No Prior Public Market for and Possible Price Volatility of the Shares;
Limitations on Market Making Abilities
Prior to this Offering, there has been no public trading market for the
Shares and there is no assurance that an active public market for the Shares
will develop or, if developed, that it will continue after the Offering. In the
absence of an active public trading market, an investor may be unable to
liquidate his investment. The trading prices of the Shares could be subject to
wide fluctuations in response to quarterly variations in operating results,
announcements of material business events by the Company or its competitors and
other events or factors. Moreover, due to regulatory stances of both the
Commission and the NASD relating to the circumstances under which a company may
engage in market making transactions in its own securities, GKN will not be
able, in the absence of a current market making prospectus, to engage in trading
or market making activities relating to the Shares following consummation of
this Offering. GKN has no present intention of maintaining a current market
making prospectus. The Underwriters believe that there will be sufficient
additional market makers to sustain an orderly and liquid market for the Shares.
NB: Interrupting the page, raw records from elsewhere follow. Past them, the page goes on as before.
-- ==== Sys2Proof/Machine/Dispatch.lean ====
section
/-! DEFINITION. The dispatch of the sequential reference: one arm per instruction, each one call of its meaning. The state
given is the one the fetch and the issue left: `pc` is the instruction's address + 4 (50_pipeline.md R360; log 17). -/

namespace Sys2Proof.Machine

/-- The Operation of an instruction's rule (50_pipeline.md R360). -/
def exec (i : Instr) (s : State) : Host.Outcome State Fault Refusal :=
  match i with
  -- Integer computational: 40_integer_computational.md.
  | .lui rd imm => Sys2Proof.Machine.execLui rd imm s
  | .auipc rd imm => Sys2Proof.Machine.execAuipc rd imm s
  | .addi rd rs1 imm => Sys2Proof.Machine.execAddi rd rs1 imm s
  | .slti rd rs1 imm => Sys2Proof.Machine.execSlti rd rs1 imm s
  | .sltiu rd rs1 imm => Sys2Proof.Machine.execSltiu rd rs1 imm s
  | .xori rd rs1 imm => Sys2Proof.Machine.execXori rd rs1 imm s
  | .ori rd rs1 imm => Sys2Proof.Machine.execOri rd rs1 imm s
  | .andi rd rs1 imm => Sys2Proof.Machine.execAndi rd rs1 imm s
  | .slli rd rs1 imm => Sys2Proof.Machine.execSlli rd rs1 imm s
  | .srli rd rs1 imm => Sys2Proof.Machine.execSrli rd rs1 imm s
  | .srai rd rs1 imm => Sys2Proof.Machine.execSrai rd rs1 imm s
  | .add rd rs1 rs2 => Sys2Proof.Machine.execAdd rd rs1 rs2 s
  | .sub rd rs1 rs2 => Sys2Proof.Machine.execSub rd rs1 rs2 s
  | .sll rd rs1 rs2 => Sys2Proof.Machine.execSll rd rs1 rs2 s
  | .slt rd rs1 rs2 => Sys2Proof.Machine.execSlt rd rs1 rs2 s
  | .sltu rd rs1 rs2 => Sys2Proof.Machine.execSltu rd rs1 rs2 s
  | .xor rd rs1 rs2 => Sys2Proof.Machine.execXor rd rs1 rs2 s
  | .srl rd rs1 rs2 => Sys2Proof.Machine.execSrl rd rs1 rs2 s
  | .sra rd rs1 rs2 => Sys2Proof.Machine.execSra rd rs1 rs2 s
  | .or rd rs1 rs2 => Sys2Proof.Machine.execOr rd rs1 rs2 s
  | .and rd rs1 rs2 => Sys2Proof.Machine.execAnd rd rs1 rs2 s
  -- Control transfer: 41_control_transfer.md.
  | .jal rd imm => Sys2Proof.Machine.execJal rd imm s
  | .jalr rd rs1 imm => Sys2Proof.Machine.execJalr rd rs1 imm s
  | .beq rs1 rs2 imm => Sys2Proof.Machine.execBeq rs1 rs2 imm s
  | .bne rs1 rs2 imm => Sys2Proof.Machine.execBne rs1 rs2 imm s
  | .blt rs1 rs2 imm => Sys2Proof.Machine.execBlt rs1 rs2 imm s
  | .bge rs1 rs2 imm => Sys2Proof.Machine.execBge rs1 rs2 imm s
  | .bltu rs1 rs2 imm => Sys2Proof.Machine.execBltu rs1 rs2 imm s
  | .bgeu rs1 rs2 imm => Sys2Proof.Machine.execBgeu rs1 rs2 imm s
  -- Load and store: 42_load_store.md.
  | .lb rd rs1 imm => Sys2Proof.Machine.execLb rd rs1 imm s
  | .lh rd rs1 imm => Sys2Proof.Machine.execLh rd rs1 imm s
  | .lw rd rs1 imm => Sys2Proof.Machine.execLw rd rs1 imm s
  | .lbu rd rs1 imm => Sys2Proof.Machine.execLbu rd rs1 imm s
  | .lhu rd rs1 imm => Sys2Proof.Machine.execLhu rd rs1 imm s
  | .sb rs1 rs2 imm => Sys2Proof.Machine.execSb rs1 rs2 imm s
  | .sh rs1 rs2 imm => Sys2Proof.Machine.execSh rs1 rs2 imm s
  | .sw rs1 rs2 imm => Sys2Proof.Machine.execSw rs1 rs2 imm s
  | .flw rd rs1 imm => Sys2Proof.Machine.execFlw rd rs1 imm s
  | .fsw rs1 rs2 imm => Sys2Proof.Machine.execFsw rs1 rs2 imm s
  -- Floating point: 43_float.md.
  | .faddS rd rs1 rs2 => Sys2Proof.Machine.execFaddS rd rs1 rs2 s
  | .fsubS rd rs1 rs2 => Sys2Proof.Machine.execFsubS rd rs1 rs2 s
  | .fmulS rd rs1 rs2 => Sys2Proof.Machine.execFmulS rd rs1 rs2 s
  | .fdivS rd rs1 rs2 => Sys2Proof.Machine.execFdivS rd rs1 rs2 s
  | .fsqrtS rd rs1 => Sys2Proof.Machine.execFsqrtS rd rs1 s
  | .fsgnjS rd rs1 rs2 => Sys2Proof.Machine.execFsgnjS rd rs1 rs2 s
  | .fsgnjnS rd rs1 rs2 => Sys2Proof.Machine.execFsgnjnS rd rs1 rs2 s
  | .fsgnjxS rd rs1 rs2 => Sys2Proof.Machine.execFsgnjxS rd rs1 rs2 s
  | .feqS rd rs1 rs2 => Sys2Proof.Machine.execFeqS rd rs1 rs2 s
  | .fltS rd rs1 rs2 => Sys2Proof.Machine.execFltS rd rs1 rs2 s
  | .fleS rd rs1 rs2 => Sys2Proof.Machine.execFleS rd rs1 rs2 s
  | .fcvtWS rd rs1 => Sys2Proof.Machine.execFcvtWS rd rs1 s
  | .fcvtSW rd rs1 => Sys2Proof.Machine.execFcvtSW rd rs1 s

end Sys2Proof.Machine
end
No firms, however, are under any obligation to make a market in the Shares and
any firm which commences market making activities may cease such activities at
any time. Further, other rules, including those relating to the use of " insider
information," may prevent GKN's registered representatives from recommending the
Shares to its customers. To the extent that GKN is unable to make a market in,
or recommendations regarding, the Shares following this Offering, the ability of
investors to sell the Shares in the secondary market may be limited and the
price of the Shares may be adversely affected. See " Underwriting."
Recent and Proposed Expansion
The Company recently expanded through the acquisition of Shochet and the
opening of GKN AG's office in Zurich, Switzerland. Although Shochet has been an
established business for over 16 years, there can be no assurance that the
business of Shochet will be successfully integrated with that of the Company.
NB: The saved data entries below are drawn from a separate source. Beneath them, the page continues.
/-- Accesses in order, from a state. -/
def accessRun (s : State) (cs : List Access) : List Word × State := cs.foldl accessStep ([], s)

/-! ### The registry's keys -/

/-- The keys of 30_encoding.md R141 to R146, read from the number of the word. -/
def KeyMapped (w : Word) : Prop :=
  let op := w.toNat % 2 ^ 7
  let f3 := w.toNat / 2 ^ 12 % 2 ^ 3
  let f7 := w.toNat / 2 ^ 25
  op = 0x37 ∨ op = 0x17 ∨ op = 0x6F ∨
  (op = 0x67 ∧ f3 = 0) ∨
  (op = 0x63 ∧ f3 ∈ [0, 1, 4, 5, 6, 7]) ∨
  (op = 0x03 ∧ f3 ∈ [0, 1, 2, 4, 5]) ∨
  (op = 0x23 ∧ f3 ∈ [0, 1, 2]) ∨
  ((op = 0x07 ∨ op = 0x27) ∧ f3 = 2) ∨
  (op = 0x13 ∧ (f3 ∈ [0, 2, 3, 4, 6, 7] ∨ (f3 = 1 ∧ f7 = 0) ∨ (f3 = 5 ∧ f7 ∈ [0, 0x20]))) ∨
  (op = 0x33 ∧ (f7 = 0 ∨ (f7 = 0x20 ∧ f3 ∈ [0, 5]))) ∨
  (op = 0x53 ∧ ((f7 ∈ [0x00, 0x04, 0x08, 0x0C, 0x2C, 0x60, 0x68] ∧ f3 = 0) ∨ (f7 ∈ [0x10, 0x50] ∧ f3 ∈ [0, 1, 2])))

/-! ### The encodings of the instructions, read from the number of the word (30_encoding.md R131 to R146) -/

/-- R shape: every word with this opcode, funct3 and funct7 is the instruction of its rd, rs1 and rs2 fields. -/
def SelectsR (i : RegIdx → RegIdx → RegIdx → Instr) (op f3 f7 : Nat) : Prop :=
  ∀ w : Word, w.toNat % 2 ^ 7 = op → w.toNat / 2 ^ 12 % 2 ^ 3 = f3 → w.toNat / 2 ^ 25 = f7 →
    decodeWord w =
      .instr (i (BitVec.ofNat 5 (w.toNat / 2 ^ 7)) (BitVec.ofNat 5 (w.toNat / 2 ^ 15)) (BitVec.ofNat 5 (w.toNat / 2 ^ 20)))

/-- I shape: rd, rs1 and `imm12 = w[31:20]`. -/
def SelectsI (i : RegIdx → RegIdx → Imm12 → Instr) (op f3 : Nat) : Prop :=
  ∀ w : Word, w.toNat % 2 ^ 7 = op → w.toNat / 2 ^ 12 % 2 ^ 3 = f3 →
    decodeWord w =
      .instr (i (BitVec.ofNat 5 (w.toNat / 2 ^ 7)) (BitVec.ofNat 5 (w.toNat / 2 ^ 15)) (BitVec.ofNat 12 (w.toNat / 2 ^ 20)))

/-- An immediate shift: opcode 0010011, funct3 and `imm12[11:5]`; a word of that opcode and funct3 whose `imm12[11:5]` is
not among `f7s`, the values in use with that funct3, is unmapped. -/
def SelectsShift (i : RegIdx → RegIdx → Imm12 → Instr) (f3 f7 : Nat) (f7s : List Nat) : Prop :=
  ∀ w : Word, w.toNat % 2 ^ 7 = 0x13 → w.toNat / 2 ^ 12 % 2 ^ 3 = f3 →
    (w.toNat / 2 ^ 25 = f7 → decodeWord w =
      .instr (i (BitVec.ofNat 5 (w.toNat / 2 ^ 7)) (BitVec.ofNat 5 (w.toNat / 2 ^ 15)) (BitVec.ofNat 12 (w.toNat / 2 ^ 20)))) ∧
    (w.toNat / 2 ^ 25 ∉ f7s → decodeWord w = .rejected .unmappedInstruction)

/-- S shape: rs1, rs2 and `imm12 = (w[31:25], w[11:7])`. -/
def SelectsS (i : RegIdx → RegIdx → Imm12 → Instr) (op f3 : Nat) : Prop :=
  ∀ w : Word, w.toNat % 2 ^ 7 = op → w.toNat / 2 ^ 12 % 2 ^ 3 = f3 →
    decodeWord w =
      .instr (i (BitVec.ofNat 5 (w.toNat / 2 ^ 15)) (BitVec.ofNat 5 (w.toNat / 2 ^ 20))
        (BitVec.ofNat 12 (w.toNat / 2 ^ 25 * 32 + w.toNat / 2 ^ 7 % 32)))

/-- B shape, opcode 1100011: rs1, rs2 and `imm12 = (w[31], w[7], w[30:25], w[11:8])`. -/
def SelectsB (i : RegIdx → RegIdx → Imm12 → Instr) (f3 : Nat) : Prop :=
  ∀ w : Word, w.toNat % 2 ^ 7 = 0x63 → w.toNat / 2 ^ 12 % 2 ^ 3 = f3 →
    decodeWord w =
      .instr (i (BitVec.ofNat 5 (w.toNat / 2 ^ 15)) (BitVec.ofNat 5 (w.toNat / 2 ^ 20))
        (BitVec.ofNat 12 (w.toNat / 2 ^ 31 * 2048 + w.toNat / 2 ^ 7 % 2 * 1024 + w.toNat / 2 ^ 25 % 64 * 16 +
          w.toNat / 2 ^ 8 % 16)))

/-- J shape, opcode 1101111: rd and `imm20 = (w[31], w[19:12], w[20], w[30:21])`. -/
def SelectsJ (i : RegIdx → Imm20 → Instr) : Prop :=
  ∀ w : Word, w.toNat % 2 ^ 7 = 0x6F →
    decodeWord w =
      .instr (i (BitVec.ofNat 5 (w.toNat / 2 ^ 7))
        (BitVec.ofNat 20 (w.toNat / 2 ^ 31 * 2 ^ 19 + w.toNat / 2 ^ 12 % 256 * 2048 + w.toNat / 2 ^ 20 % 2 * 1024 +
          w.toNat / 2 ^ 21 % 1024)))

/-- U shape: rd and `imm20 = w[31:12]`. -/
def SelectsU (i : RegIdx → Imm20 → Instr) (op : Nat) : Prop :=
  ∀ w : Word, w.toNat % 2 ^ 7 = op →
    decodeWord w = .instr (i (BitVec.ofNat 5 (w.toNat / 2 ^ 7)) (BitVec.ofNat 20 (w.toNat / 2 ^ 12)))

/-! ### Exact values of the floating-point unit -/

/-- `ford(fnorm(p))`: the signed magnitude by which patterns compare, 0 for every pattern with exponent 0 (43_float.md
R269). -/
def orderF (p : Word) : ℤ :=
  if expF p = 0 then 0 else if signF p = true then -((p.toNat % 2 ^ 31 : ℕ) : ℤ) else ((p.toNat % 2 ^ 31 : ℕ) : ℤ)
GKN AG's business commenced in February 1996. Accordingly, GKN AG has only a
limited operating history upon which an evaluation of future performance can be
made. GKN AG's prospects must be considered in light of the risks, expenses,
delays and difficulties frequently encountered in the establishment of a new
business in an industry characterized by intense competition. See "Business -
Brokerage and Distribution."
The Company intends to apply a portion of the net proceeds of this Offering
to further expand its operations. There can be no assurance that the Company
will be able to expand its operations successfully. Moreover, the proposed
expansion of the Company's operations may materially increase the Company's
operating expenses and could adversely affect the Company's profits.
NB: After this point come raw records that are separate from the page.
-- ==== Sys2Proof/Tests/Slice0.lean ====
section
/-! SUPPORT. Tests of the model, and for each statement of Obligations.lean that has hypotheses a concrete witness of
them. Expected values come from the examples of the rules and from the tables of 95_test_vectors.md. -/

set_option Elab.async false
set_option maxRecDepth 20000

namespace Sys2Proof.Tests

open Sys2Proof Sys2Proof.Machine

/-! ### WellFormed: one ill-formed term for each check, and the reference passes -/

theorem test_reference_params_well_formed : Params.reference.WellFormed := by decide +kernel
theorem test_line_not_a_power_of_two : ¬ Geometry.WellFormed ⟨48, 2, 12⟩ := by decide +kernel
theorem test_line_below_four : ¬ Geometry.WellFormed ⟨8, 2, 2⟩ := by decide +kernel
theorem test_no_way : ¬ Geometry.WellFormed ⟨0, 0, 8⟩ := by decide +kernel
theorem test_capacity_not_whole_sets : ¬ Geometry.WellFormed ⟨40, 2, 8⟩ := by decide +kernel
theorem test_sets_not_a_power_of_two : ¬ Geometry.WellFormed ⟨48, 2, 8⟩ := by decide +kernel
theorem test_no_set : ¬ Geometry.WellFormed ⟨0, 2, 8⟩ := by decide +kernel
theorem test_capacity_past_address_space : ¬ Geometry.WellFormed ⟨2 ^ 33, 2, 8⟩ := by decide +kernel
theorem test_ways_need_no_power_of_two : Geometry.WellFormed ⟨24, 3, 8⟩ := by decide +kernel
theorem test_memory_not_whole_data_lines :
    ¬ Params.WellFormed { Params.reference with memSize := 65544, ic := ⟨64, 2, 8⟩ } := by decide +kernel
theorem test_memory_not_whole_instruction_lines :
    ¬ Params.WellFormed { Params.reference with memSize := 65544, dc := ⟨64, 2, 8⟩ } := by decide +kernel
theorem test_memory_too_small : ¬ Params.WellFormed { Params.reference with memSize := 0 } := by decide +kernel
theorem test_memory_past_address_space :
    ¬ Params.WellFormed { Params.reference with memSize := 2 ^ 32 + 16 } := by decide +kernel
theorem test_bad_data_cache : ¬ Params.WellFormed { Params.reference with dc := ⟨48, 2, 8⟩ } := by decide +kernel
theorem test_bad_instruction_cache : ¬ Params.WellFormed { Params.reference with ic := ⟨48, 2, 8⟩ } := by decide +kernel
theorem test_slli_key : Instr.wellFormed (.slli 1 2 0x020) = false ∧ Instr.wellFormed (.slli 1 2 0x01F) = true := by decide
theorem test_srli_key : Instr.wellFormed (.srli 1 2 0x400) = false ∧ Instr.wellFormed (.srli 1 2 0x01F) = true := by decide
theorem test_srai_key : Instr.wellFormed (.srai 1 2 0x01F) = false ∧ Instr.wellFormed (.srai 1 2 0x41F) = true := by decide

/-! ### Decoding: words of the rules' examples and of 95_test_vectors.md section 2, both directions -/

/-- The word decodes to the instruction and is its encoding. -/
abbrev wordIs (w : Word) (i : Instr) : Prop := decodeWord w = .instr i ∧ encode i = w

/-- 30_encoding.md R141, R142. -/
theorem test_words_upper_and_jumps :
    wordIs 0x123452B7#32 (.lui 5 0x12345) ∧
    wordIs 0x00001317#32 (.auipc 6 1) ∧
    wordIs 0xFFFFF317#32 (.auipc 6 0xFFFFF) ∧
    wordIs 0x010000EF#32 (.jal 1 0x00008) ∧
    wordIs 0xFF9FF06F#32 (.jal 0 0xFFFFC) ∧
    wordIs 0x7FFFFFEF#32 (.jal 31 0x7FFFF) ∧
    wordIs 0x800000EF#32 (.jal 1 0x80000) ∧
    wordIs 0x004280E7#32 (.jalr 1 5 4) := by decide +kernel

/-- 30_encoding.md R143. -/
theorem test_words_branches :
    wordIs 0x00418463#32 (.beq 3 4 4) ∧
    wordIs 0x7E000FE3#32 (.beq 0 0 0x7FF) ∧
    wordIs 0x80000063#32 (.beq 0 0 0x800) ∧
    wordIs 0xFE209EE3#32 (.bne 1 2 0xFFE) ∧
    wordIs 0x0020C463#32 (.blt 1 2 4) ∧
    wordIs 0x0020D463#32 (.bge 1 2 4) ∧
    wordIs 0x0020E463#32 (.bltu 1 2 4) ∧
    wordIs 0x0020F463#32 (.bgeu 1 2 4) := by decide +kernel

/-- 30_encoding.md R144. -/
theorem test_words_loads :
    wordIs 0x00110203#32 (.lb 4 2 1) ∧
    wordIs 0x00211203#32 (.lh 4 2 2) ∧
    wordIs 0xFFC12203#32 (.lw 4 2 0xFFC) ∧
    wordIs 0x00114203#32 (.lbu 4 2 1) ∧
    wordIs 0x00215203#32 (.lhu 4 2 2) ∧
    wordIs 0x00812087#32 (.flw 1 2 8) := by decide +kernel

/-- 30_encoding.md R144. -/
theorem test_words_stores :
    wordIs 0x003100A3#32 (.sb 2 3 1) ∧
    wordIs 0x7FFF0FA3#32 (.sb 30 31 0x7FF) ∧
    wordIs 0x00311123#32 (.sh 2 3 2) ∧
    wordIs 0xFE312E23#32 (.sw 2 3 0xFFC) ∧
    wordIs 0x00112427#32 (.fsw 2 1 8) := by decide +kernel

/-- 30_encoding.md R145. -/
theorem test_words_register_immediate :
    wordIs 0x00500093#32 (.addi 1 0 5) ∧
    wordIs 0xFFB12193#32 (.slti 3 2 0xFFB) ∧
    wordIs 0xFFF13193#32 (.sltiu 3 2 0xFFF) ∧
    wordIs 0xFFF0C213#32 (.xori 4 1 0xFFF) ∧
    wordIs 0x0F00E213#32 (.ori 4 1 0x0F0) ∧
    wordIs 0x7FF0F213#32 (.andi 4 1 0x7FF) ∧
    wordIs 0x01F31393#32 (.slli 7 6 31) ∧
    wordIs 0x00435393#32 (.srli 7 6 4) ∧
    wordIs 0x40435393#32 (.srai 7 6 0x404) := by decide +kernel

/-- 30_encoding.md R146. -/
theorem test_words_register_register :
    wordIs 0x00108133#32 (.add 2 1 1) ∧
    wordIs 0x402081B3#32 (.sub 3 1 2) ∧
    wordIs 0x002091B3#32 (.sll 3 1 2) ∧
    wordIs 0x0020A1B3#32 (.slt 3 1 2) ∧
    wordIs 0x0020B1B3#32 (.sltu 3 1 2) ∧
    wordIs 0x0020C1B3#32 (.xor 3 1 2) ∧
    wordIs 0x0020D1B3#32 (.srl 3 1 2) ∧
    wordIs 0x41DF5FB3#32 (.sra 31 30 29) ∧
    wordIs 0x0020E1B3#32 (.or 3 1 2) ∧
    wordIs 0x0020F1B3#32 (.and 3 1 2) := by decide +kernel

/-- 30_encoding.md R146. -/
theorem test_words_float :
    wordIs 0x002081D3#32 (.faddS 3 1 2) ∧
    wordIs 0x082081D3#32 (.fsubS 3 1 2) ∧
    wordIs 0x102081D3#32 (.fmulS 3 1 2) ∧
    wordIs 0x182081D3#32 (.fdivS 3 1 2) ∧
    wordIs 0x580081D3#32 (.fsqrtS 3 1) ∧
    wordIs 0x202081D3#32 (.fsgnjS 3 1 2) ∧
    wordIs 0x201091D3#32 (.fsgnjnS 3 1 1) ∧
    wordIs 0x2010A1D3#32 (.fsgnjxS 3 1 1) ∧
    wordIs 0xA020A1D3#32 (.feqS 3 1 2) ∧
    wordIs 0xA02091D3#32 (.fltS 3 1 2) ∧
    wordIs 0xA02081D3#32 (.fleS 3 1 2) ∧
    wordIs 0xC00081D3#32 (.fcvtWS 3 1) ∧
    wordIs 0xD00081D3#32 (.fcvtSW 3 1) := by decide +kernel

/-- Bit by bit, from the layouts of 30_encoding.md R132 to R137. -/
theorem test_bits_of_each_shape :
    decodeWord (0b0100000#7 ++ 0b00010#5 ++ 0b00001#5 ++ 0b000#3 ++ 0b00011#5 ++ 0b0110011#7) = .instr (.sub 3 1 2) ∧
    decodeWord (0b111111111100#12 ++ 0b00010#5 ++ 0b010#3 ++ 0b00100#5 ++ 0b0000011#7) = .instr (.lw 4 2 0xFFC) ∧
    decodeWord (0b000000000000#12 ++ 0b00001#5 ++ 0b000#3 ++ 0b00101#5 ++ 0b1100111#7) = .instr (.jalr 5 1 0) ∧
    decodeWord (0b010000000100#12 ++ 0b00110#5 ++ 0b101#3 ++ 0b00111#5 ++ 0b0010011#7) = .instr (.srai 7 6 0x404) ∧
    decodeWord (0b0000000#7 ++ 0b00011#5 ++ 0b00010#5 ++ 0b000#3 ++ 0b00001#5 ++ 0b0100011#7) = .instr (.sb 2 3 1) ∧
    decodeWord (0b1#1 ++ 0b111111#6 ++ 0b00010#5 ++ 0b00001#5 ++ 0b001#3 ++ 0b1110#4 ++ 0b1#1 ++ 0b1100011#7) =
      .instr (.bne 1 2 0xFFE) ∧
    decodeWord (0b0#1 ++ 0b0000001000#10 ++ 0b0#1 ++ 0b00000000#8 ++ 0b00001#5 ++ 0b1101111#7) =
      .instr (.jal 1 0x00008) ∧
    decodeWord (0b00010010001101000101#20 ++ 0b00101#5 ++ 0b0110111#7) = .instr (.lui 5 0x12345) ∧
    decodeWord (0b1101000#7 ++ 0b00000#5 ++ 0b00001#5 ++ 0b000#3 ++ 0b00011#5 ++ 0b1010011#7) =
      .instr (.fcvtSW 3 1) := by decide +kernel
The Company may seek to expand its operations by acquiring suitable
broker-dealers, research and/or trading firms or other complementary businesses,
or by establishing or acquiring additional branch offices. As of the date of
this Prospectus, the Company has no agreements, understandings or commitments
and is not engaged in any negotiations relating to potential acquisitions. There
can be no assurance that the Company will effect any acquisitions or that the
Company will be able to successfully integrate into its operations any acquired
business or branch office.
9
<PAGE>
Dependence on Key Personnel
For the foreseeable future, the Company will place substantial reliance
upon the personal efforts and abilities of David M. Nussbaum, Chairman of the
Board of the Company and GKN, Roger N. Gladstone, President of the Company and
GKN, and Peter R. Kent, Chief Operating and Financial Officer of the Company and
GKN. The loss of the services of any of them likely would have a material
adverse effect on the business, operations, revenues and/or prospects of the
Company. The success of the Company is also dependent upon its ability to retain
and hire additional highly skilled personnel. Competition among broker-dealers
for experienced personnel is intense. There can be no assurance that the Company
will be able to retain such personnel or hire and retain additional qualified
and skilled personnel. See " Business - Competition" and " Management."
Control by Principals
David M. Nussbaum, Roger N. Gladstone and Robert Gladstone will
beneficially own approximately 36% of the outstanding shares of Common Stock
immediately after this Offering (assuming all options held by them are exercised
and no other options or warrants are exercised) and, accordingly, will have
significant influence over the outcome of all matters submitted to the
stockholders for approval, including the election of directors of the Company.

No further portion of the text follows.